Discoverer of Crater Lake

Photograph of plaque honoring John Wesley Hillman's discovery of Crater Lake in Oregon.

John Wesley Hillman (March 29, 1832 – March 19, 1915) was an American prospector during the California Gold Rush and explorer who was among the first European Americans to see Crater Lake in the U.S. state of Oregon.

== Biography ==
Hillman was born in Albany, New York. In 1848, at the age of 16, he moved with his family to New Orleans, Louisiana. Not long after relocating to New Orleans, Hillman accompanied his father on an expedition to California during the Gold Rush in April 1849, and stayed out west when his father returned to the east. On June 12, 1853, John Wesley Hillman was reportedly the first European American to see what he named "Deep Blue Lake" in Oregon. The lake was subsequently renamed Crater Lake. Hillman shattered a knee in 1855 during the Rogue River Wars and returned east a few years later, settling to a farming life in Baton Rouge, Louisiana.

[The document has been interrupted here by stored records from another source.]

/-- O48. The messages on the links arrive, and up to four are recorded; a fatal line, a firmware F
message and a junction at 120 degrees Celsius or more enter HALT; a firmware C or U message goes
onto the links; an accepted ACK takes records out; the oldest pending record past half its time
pulses 27, and one whose timer has reached its limit enters LIMP with its number, as an accepted
request does with cause 3; a first-fault slot clears; a RING_RD write clears FULL; a served
record read copies its words.  Cites: 19_fault_handling.md, R549, 19_fault_handling.md, R551,
19_fault_handling.md, R552, 19_fault_handling.md, R553, 19_fault_handling.md, R555,
19_fault_handling.md, R556, 19_fault_handling.md, R557, 19_fault_handling.md, R560,
19_fault_handling.md, R561, 19_fault_handling.md, R562, 19_fault_handling.md, R565. -/
def Obligations.FaultCommandsComplete : Prop :=
  ∀ (s : State), s.running = true →
    (∀ n : Nat, exec (.faultMessage n) s
      = .next (State.drainIn 4 ((s.onFlt fun y => { y with links := y.links.drop n }).msgsArrive (s.flt.links.take n))))
    ∧ (∀ m : FaultMsg, m.cls = .f → fatalKinds.contains m.kind = true → exec (.fatalLine [m]) s = .next (s.haltEnter [m]))
    ∧ (∀ temp : Nat, 120 ≤ temp → exec (.junctionTrip temp) s = .next (s.fatal .esc 0 0x0A (1 + temp % 256 * 256)))
    ∧ (∀ (c : Fin 4) (cls : BitVec 2),
      let v : Word := BitVec.ofNat 32 (cls.toNat + 4)
      let t := (s.written (.core c) R.FLT_FW_RAISE v).put R.FLT_FW_RAISE_GO 0
      let loc := t.get R.FLT_FW_LOC_LO_LOC + t.get R.FLT_FW_LOC_HI_LOC * 2 ^ 32
      let m := fun (k : FaultClass) => (⟨0x800 + c.val, 0x11, k, loc, t.devTime % 2 ^ 62⟩ : FaultMsg)
      s.accepts fltChecks (.core c) R.FLT_FW_RAISE v = true →
      (cls = 3 → exec (.fwRaise c cls) s = .next (t.haltEnter [m .f]))
      ∧ (cls = 2 → exec (.fwRaise c cls) s = .next (t.onFlt fun y => { y with links := y.links ++ [m .u] }))
      ∧ (cls = 1 → exec (.fwRaise c cls) s = .next (t.onFlt fun y => { y with links := y.links ++ [m .c] })))
    ∧ (∀ (r : Requester) (seq : Word), s.accepts fltChecks r R.FLT_ACK seq = true →
      exec (.faultAck r seq) s = .next ((s.written r R.FLT_ACK seq).ackUpTo seq.toNat))
    ∧ (∀ x xs, s.flt.pend = x :: xs → x.limit ≤ 2 * x.used → x.halfDone = false →
      exec .escHalf s = .next ((s.onFlt fun y => { y with pend := { x with halfDone := true } :: xs }).pulse 27))
    ∧ (∀ x, (s.flt.pend.find? fun x => decide (x.limit ≤ x.used)) = some x →
      exec .escalationExpire s = .next (s.limpEnter 1 x.seq))
    ∧ (∀ c : Fin 4, s.accepts fltChecks (.core c) R.FLT_CTL 1 = true →
      exec (.limpRequest c) s = .next ((s.written (.core c) R.FLT_CTL 1).limpEnter 3 0))
    ∧ (∀ (r : Requester) (k : FaultClass),
      let v : Word := BitVec.ofNat 32 (2 ^ 31)
      let t := s.written r (firstOff k) v
      s.accepts fltChecks r (firstOff k) v = true →
      (k = .f → exec (.firstSlotClear r k) s = .next (t.onFlt fun y => { y with firstF := none }))
      ∧ (k = .u → exec (.firstSlotClear r k) s = .next (t.onFlt fun y => { y with firstU := none }))
      ∧ (k = .c → exec (.firstSlotClear r k) s = .next (t.onFlt fun y => { y with firstC := none })))
    ∧ (∀ (r : Requester) (pos : Byte),
      let v : Word := BitVec.ofNat 32 pos.toNat
      s.accepts fltChecks r R.FLT_RING_RD v = true →
      exec (.ringRdWrite r pos) s = .next ((s.written r R.FLT_RING_RD v).put R.FLT_RING_STS_FULL 0))
    ∧ (∀ (r : Requester),
      (s.readable r (R.FLT_REC 0) = true →
        exec (.faultRecordRead r none) s = .next (s.wordRead fltView fltReadEffect r (R.FLT_REC 0)))
      ∧ (∀ k : FaultClass, s.readable r (firstOff k - 0x1C) = true →
        exec (.faultRecordRead r (some k)) s = .next (s.wordRead fltView fltReadEffect r (firstOff k - 0x1C))))

/-- O49. A write that a page serves and that fails a check, of 4 bytes at natural alignment or of 1 or 2
bytes or misaligned, leaves the register written unchanged. The page's REJECT register records
the offset within the page and the reject code, and its sticky count goes up by one, to 255 at
most. The code is that of the first failing check in the order 6, 3, 4, 5, 2, 7, 1.  Cites:
00_scope.md, R7, 00_scope.md, R9. -/
def Obligations.RejectedWritesAreRecorded : Prop :=
  ∀ (s : State) (r : Requester) (off : Nat) (p : PageAt), s.running = true → findPage off = some p →
    s.serves r p (off % 0x1000 / 4 * 4) = true →
    let first := fun (codes : List Nat) (c : Nat) =>
      ∃ before after, [6, 3, 4, 5, 2, 7, 1] = before ++ c :: after ∧ c ∈ codes ∧ ∀ j ∈ before, j ∉ codes
    (∀ (v : Word) (c : Nat), off % 4 = 0 → first (s.writeCodes regChecks r p (off % 0x1000) v) c →
      let u := s.facing r p (off % 0x1000)
      let t := u.rejectWrite p (off % 0x1000) c
      s.answersWrite r off (leBytes 4 v.toNat) t ∧ u.recorded p (off % 0x1000) c t)
    ∧ (∀ (data : Bytes) (c : Nat), (data.length = 1 ∨ data.length = 2 ∨ (data.length = 4 ∧ off % 4 ≠ 0)) →
      let u := s.leaveDoze.countAccess r p
      let o := off % 0x1000 / 4 * 4
      let t := u.rejectWrite p o c
      first (u.accessChecks r p o (p.reg o) ++ [5]) c → s.answersWrite r off data t ∧ u.recorded p o c t)

/-- O50. Outside debug-open every host write of a word to a page with HOST_WP is rejected with code 0x06,
whatever its value; a core's write to such a page never fails with that code; a write that sets
PAGE_CTL.LOCK of a page without LOCKABLE fails with code 0x01 and is rejected.  Cites:
02_register_pages.md, R44. -/
def Obligations.WriteProtectionAndLockFlags : Prop :=
  ∀ (s : State) (off : Nat) (v : Word) (p : PageAt), s.running = true → off % 4 = 0 → findPage off = some p →
    (p.row.hostWp = true → s.debugOpen = false → s.serves .host p (off % 0x1000) = true →
      s.answersWrite .host off (leBytes 4 v.toNat) ((s.facing .host p (off % 0x1000)).rejectWrite p (off % 0x1000) 6))
    ∧ (p.row.hostWp = true → ∀ c : Fin 4, 6 ∉ s.writeCodes regChecks (.core c) p (off % 0x1000) v)
    ∧ (∀ r : Requester, p.row.lockable = false → off % 0x1000 = 4 → v.bit 8 = true → s.serves r p 4 = true →
      1 ∈ s.writeCodes regChecks r p 4 v
        ∧ ∃ c, firstCode (s.writeCodes regChecks r p 4 v) = some c
          ∧ s.answersWrite r off (leBytes 4 v.toNat) ((s.facing r p 4).rejectWrite p 4 c))

/-- O51. While a page's LOCK is 1, a word write to a register that has a writable field of another kind
than W1C is rejected with code 0x03, unless code 0x06 comes first; so is a write of PAGE_CTL,
whatever its value, and LOCK stays 1. A register of which every writable field is W1C does not
fail with that code.  Cites: 02_register_pages.md, R43, 00_scope.md, R9. -/
def Obligations.LockedPagesTakeOnlyClears : Prop :=
  ∀ (s : State) (r : Requester) (off : Nat) (v : Word) (p : PageAt) (d : RegDesc), s.running = true → off % 4 = 0 →
    findPage off = some p → s.serves r p (off % 0x1000) = true → p.reg (off % 0x1000) = some d → s.flag (hLOCK p.base) = true →
    let o := off % 0x1000
    let t := (s.facing r p o).rejectWrite p o 3
    6 ∉ s.writeCodes regChecks r p o v →
      (d.onlyW1c = false → s.answersWrite r off (leBytes 4 v.toNat) t)
      ∧ (o = 4 → s.answersWrite r off (leBytes 4 v.toNat) t ∧ t.flag (hLOCK p.base) = true)
      ∧ (d.onlyW1c = true → 3 ∉ (s.facing r p o).accessChecks r p o (some d))

/-- O52. While PAGE_CTL.EN is 1, a word write to CFG, GEOM_REF or GEOM_BLK of a CHAN page, to CFG, the
base pairs, NS_CAP_1, NS_CAP_2, POOL or PAR_CFG of FTL, and to CFG of NVM is rejected with code
0x04. A base address of FTL whose bits 15:0 are not 0 and an ADM_BUF of NVM whose bits 5:0 are
not 0 are rejected with code 0x05. In both cases this is the code unless a check that comes
before it in R9's order fails too.  Cites: 03_flash_channels.md, R78,
04_placement_translation.md, R122, 09_nvme_command_engine.md, R326. -/
def Obligations.ConfigurationIsHeldWhileEnabled : Prop :=
  ∀ (s : State) (r : Requester) (v : Word), s.running = true →
    let codes := fun (off : Nat) => s.writeCodes regChecks r (pageOf off) (off % 0x1000) v
    let rejected := fun (off c : Nat) => s.answersWrite r off (leBytes 4 v.toNat)
      ((s.facing r (pageOf off) (off % 0x1000)).rejectWrite (pageOf off) (off % 0x1000) c)
    let held := fun (base off : Nat) => s.enabled base = true → s.serves r (pageOf off) (off % 0x1000) = true →
      4 ∈ codes off ∧ (6 ∉ codes off → 3 ∉ codes off → rejected off 4)
    let aligned := fun (off n : Nat) => v.fld 0 n ≠ 0 → s.serves r (pageOf off) (off % 0x1000) = true →
      5 ∈ codes off ∧ (6 ∉ codes off → 3 ∉ codes off → 4 ∉ codes off → rejected off 5)
    (∀ n : Fin 32, ∀ o ∈ [0x80, 0x84, 0x88], held (0x200000 + 0x1000 * n.val) (0x200000 + 0x1000 * n.val + o))
    ∧ (∀ o ∈ [0x80, 0x88, 0x8C, 0x90, 0x94, 0x98, 0x9C, 0xA0, 0xA4, 0xA8, 0xAC, 0xB0, 0xB4, 0xB8, 0xC0, 0xC8], held 0x240000 (0x240000 + o))
    ∧ held 0x110000 0x110080
    ∧ (∀ o ∈ [0x88, 0x90, 0x98, 0xA0, 0xA8], aligned (0x240000 + o) 16)
    ∧ aligned 0x1100E0 6

/-- O53. An accepted write of ARM arms the match. When the count has reached HS_CMP the armed match sets
MATCH, clears ARM and pulses source 0, and asks for the wake of source 8; an unarmed one changes
nothing. Setting ARM with HS_CMP not above the count fails with code 0x01, and a write to HS_CMP
while ARM is 1 fails with code 0x04.  Cites: 12_clocks_power_time.md, R410. -/
def Obligations.HairspringMatchRules : Prop :=
  ∀ s : State, s.running = true →
    (∀ r : Requester, s.accepts aonChecks r R.AON_HS_CTL 1 = true →
      ∃ t, exec (.hsArm r) s = .next t ∧ t.flag R.AON_HS_CTL_ARM = true)
    ∧ (s.flag R.AON_HS_CTL_ARM = true → s.count R.AON_HS_CMP_LO ≤ s.hs →
      let t := (s.put R.AON_HS_CTL_ARM 0).put R.AON_HS_CTL_MATCH 1
      exec .hsMatch s = .next ((t.pulse 0).wake (2 ^ 8))
        ∧ (t.pulse 0).flag R.AON_HS_CTL_ARM = false ∧ (t.pulse 0).flag R.AON_HS_CTL_MATCH = true)
    ∧ (s.flag R.AON_HS_CTL_ARM = false → exec .hsMatch s = .next s)
    ∧ (∀ (r : Requester) (v : Word),
      (v.bit 0 = true → (s.facing r (pageOf R.AON_HS_CTL) 0xB0).count R.AON_HS_CMP_LO ≤ (s.facing r (pageOf R.AON_HS_CTL) 0xB0).hs →
        1 ∈ s.writeCodes aonChecks r (pageOf R.AON_HS_CTL) 0xB0 v)
      ∧ (∀ o ∈ [0xA8, 0xAC], s.flag R.AON_HS_CTL_ARM = true → 4 ∈ s.writeCodes aonChecks r (pageOf (0x20000 + o)) o v))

Hillman's first marriage, in April 1866, was to his cousin Elizabeth Hillman (July 24, 1843 – June 1873). He had one daughter by this marriage who died as a child in 1874. His second marriage, in Orleans parish on July 25, 1875, was to Rosalie Frye (October 11, 1854 – May 4, 1928). By his second marriage he had four recorded children of whom two - one son and one daughter - survived to adulthood.

He died in Hope Villa, Ascension Parish, Louisiana on March 19, 1915.

Hillman is the namesake of Hillman Peak in Crater Lake National Park.